Different fighting styles can be as much a combat niche as DPS, Tank, Healer and Mage.

(As an aside, I would note that Clerics got the things needed to be a second-string fighter in early D&D, and “extra fighters” was almost always what was suggested once the primary roles were covered).
well using legolas is what I call the outlier. What they did in the movie with him was just F'ing stupid. In the books he was a bad ass ranged attacker and a decent melee warrior and even with the amount of people he killed at range before Gimli hit the front line gimli killed just as many as he did. I'd never allow a "Legolas" as per the movie in the game. If your deal is ranged then be bad assed at range, if it's melee be bad assed at melee but if you want to be a swiss army knife character then you'll not be as good as any specialist and that's what we lost somewhere along the way is the Warior is the specialist. They should at high levels be able to pick up any weapon do large amounts of scary damage and be nearly impossible to kill compared to the other classes except paladins.

That was the deal with fighters at the beginning of D&D. The problem came when we decided that all characters should use the same rules for combat and leveling. Wizards used to level faster than warriors. Unfair right? But one hit before you cast your spell and you lost the spell, The options for increasing your Armor Class were very limited till high level and even them it took a looong time (days) to memorize all your spells and the best you'd get was a decent armor class and stoneskin gave you some freebie's against attacks but multiple missilles or similar things all counted as individual attacks for stoneskin. So Ranger hits you 3 times with arrows then fighter hits you 3 times first combat round and you are down by 6 of your stoneskin freebies. A wizard without martial protection was a dead wizard. In all out melee you wanted warriors, paladins and rangers in that order. The ranger though 3, and the thief were damn near necessary in natural and city environments to prevent you from getting killed by terrible surprise rolls that would give the enemy 3 full round attacks on the party. Imagine that game.

Everything since 2e through to pathfinder there has been an attempt to make mages, rogues and other classes better and less squishy without making the warriors, or rangers overall more powerful and maintaining their niches. Those classes should be squishy. When walking down a city street you should want a big bad ass who can kill with ease with you.

With skills (that screw the game up in so many ways. But that needs to be another thread entirely) I think saying fighters suck at everything but combat is disingenuous but I do think modern D&D might benefit from the old 1st edition surprise rounds. Few characters besides Warriors and Paladins can survive a full three rounds of damage from a normal group of say bandits at thier levels. Mages, monks, clerics and the like suddenly need the warrior, the ranger and the rogue to save thier ass from the scary sneaky things of the world. The problem is we took away the scary threat of a surprise attack wiping the entire party, or a rogue sneaking in and killing the mage first combat round and now warriors are just that guy who does a scary amount of consistant damage and no one is worried about them. We need to get back to a game where when that rogue sneaks into the party, a decision needs to be made. Am I more worried abut the warrior or the mage, and the answer should be oh hell they can both kill me when I unload.
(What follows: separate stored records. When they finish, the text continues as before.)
/-- Write some bytes of one line of a CONF_INT region (R400, R403, R405); `true`: a check fails for good. -/
def State.storeInt (s : State) (who : Initiator) (r line : Nat) (l : List (Nat × Byte)) : Bool × State :=
  if l.isEmpty then (false, s)
  else if s.mustWait r line then (false, s.modCry fun c => { c with waits := c.waits ++ [⟨who, line, l⟩] })
  else
    match if wholeLine l then s.fetchPath who r line else s.checkLine who r line with
    | (true, s) => (true, s)
    | (false, s) =>
      let s := (if wholeLine l then s else s.convertLine r line).bumpCtr r line
      (false, { s with ddr := s.ddr.setAll (fun _ => 0) (l.map (fun (e : Nat × Byte) => (line * 64 + e.1, e.2))) })

/-- Fill the whole of [addr, addr + n) of a PLAIN or CONF region with the bytes of `m` (offsets from `base`), the range being
whole lines in one form. -/
def State.fillLines (s : State) (r base addr n : Nat) (m : Map Byte) : State :=
  let new := (m.range (addr - base) (addr - base + n)).map (fun e => (e.1 + base, e.2))
  let s := s.retag (addr / 64) ((addr + n) / 64) (s.tagFor r addr)
  { s with ddr := (s.ddr.range 0 addr) ++ new ++ s.ddr.filter (fun e => addr + n ≤ e.1) }

/-- Write a judged part of a PLAIN or CONF region in one form: the whole lines, and the partial ones at its ends. -/
def State.storePart (s : State) (r base addr n : Nat) (m : Map Byte) : State :=
  let piece (s : State) (a k : Nat) : State :=
    s.mergeLine r (a / 64) ((List.range k).map (fun j => (a % 64 + j, m.get (fun _ => 0) (a + j - base))))
  let head := min n ((64 - addr % 64) % 64)
  let body := (n - head) / 64 * 64
  let s := piece s addr head
  let s := if body = 0 then s else s.fillLines r base (addr + head) body m
  piece s (addr + head + body) (n - head - body)

/-- Write a judged part of a CONF_INT region line by line, up to the first line whose check fails for good. -/
def State.storeLines (s : State) (who : Initiator) (r base addr n : Nat) (m : Map Byte) : Option Nat × State :=
  (cutAt 64 (n / 64 + 2) addr n).foldl (fun x p =>
    if x.1.isSome then x
    else
      let y := x.2.storeInt who r (p.1 / 64) ((List.range p.2).map fun j => (p.1 % 64 + j, m.get (fun _ => 0) (p.1 + j - base)))
      (if y.1 then some (p.1 / 64) else none, y.2)) (none, s)

/-- Write the `n` bytes at `addr` from a sparse map (bytes not listed are 0), judged: the first error and the offset it
befell, and the state. Of one access over the rings every part is written or refused on its own (R398); a range that an engine
writes ends at the first part that gets an error response. -/
def State.ddrPut (s : State) (who : Initiator) (op : DdrOp) (addr n : Nat) (m : Map Byte) :
    Option (DdrErr × Nat) × State :=
  (s.judgeParts who addr n).foldl (fun (acc : Option (DdrErr × Nat) × State) p =>
    if acc.1.isSome && !onRing who then acc
    else match acc.2.judge who op p.1 with
      | (some e, s) => (acc.1.or (some (e, p.1 - addr)), s)
      | (none, s) =>
        match s.regionOf p.1 with
        | none => (acc.1, s)
        | some r =>
          if s.regionMode r = 2 then
            let x := s.storeLines who r addr p.1 p.2 m
            (acc.1.or (x.1.map fun line => (.halted, line * 64 - addr)), x.2)
          else (acc.1, (s.formParts r p.1 p.2).foldl (fun s q => s.storePart r addr q.1 q.2 m) s)) (none, s)

/-! ## The accesses the blocks make -/

/-- Read `n` bytes as a number, least significant byte first; `true`: an error response. -/
def State.ddrRead (s : State) (who : Initiator) (addr n : Nat) : Bool × Nat × State :=
  match s.ddrGet who .read addr n with
  | (.ok m, s) => (false, m.foldl (fun v e => v + e.2.toNat * 256 ^ e.1) 0, s)
  | (.error _, s) => (true, 0, s)

/-- Write the `n` bytes of a number. -/
def State.ddrWrite (s : State) (who : Initiator) (addr n v : Nat) : Bool × State :=
  match s.ddrPut who .write addr n (mapOfBytes (bytesOfNat v n)) with
  | (none, s) => (false, s)
  | (some _, s) => (true, s)

/-- Write the bytes of a 64-bit word whose BE bit is 1, the word lying in one line. -/
def State.ddrWriteBe (s : State) (who : Initiator) (addr be : Nat) (v : W64) : Bool × State :=
  match s.judge who .write addr with
  | (some _, s) => (true, s)
  | (none, s) =>
    match s.regionOf addr with
    | none => (false, s)
    | some r =>
      let l := ((List.range 8).filter (fun k => be.testBit k)).map (fun k => (addr % 64 + k, BitVec.ofNat 8 (v.toNat / 256 ^ k)))
      if s.regionMode r = 2 then s.storeInt who r (addr / 64) l else (false, s.mergeLine r (addr / 64) l)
All that rambling really just to say that niches are important and the idea that every class should be able to fill any niche is hurting the overall game. I think that toxic Idea started with elven war mages in heavy armor around 2e.

If you want every class to fill every role if necessary then you need something like GURPS and no classes. And I honestly have had more players upset by other classes filling their niche than being upset they can't do what other classes can do. In my experience more players like classes having a niche than not.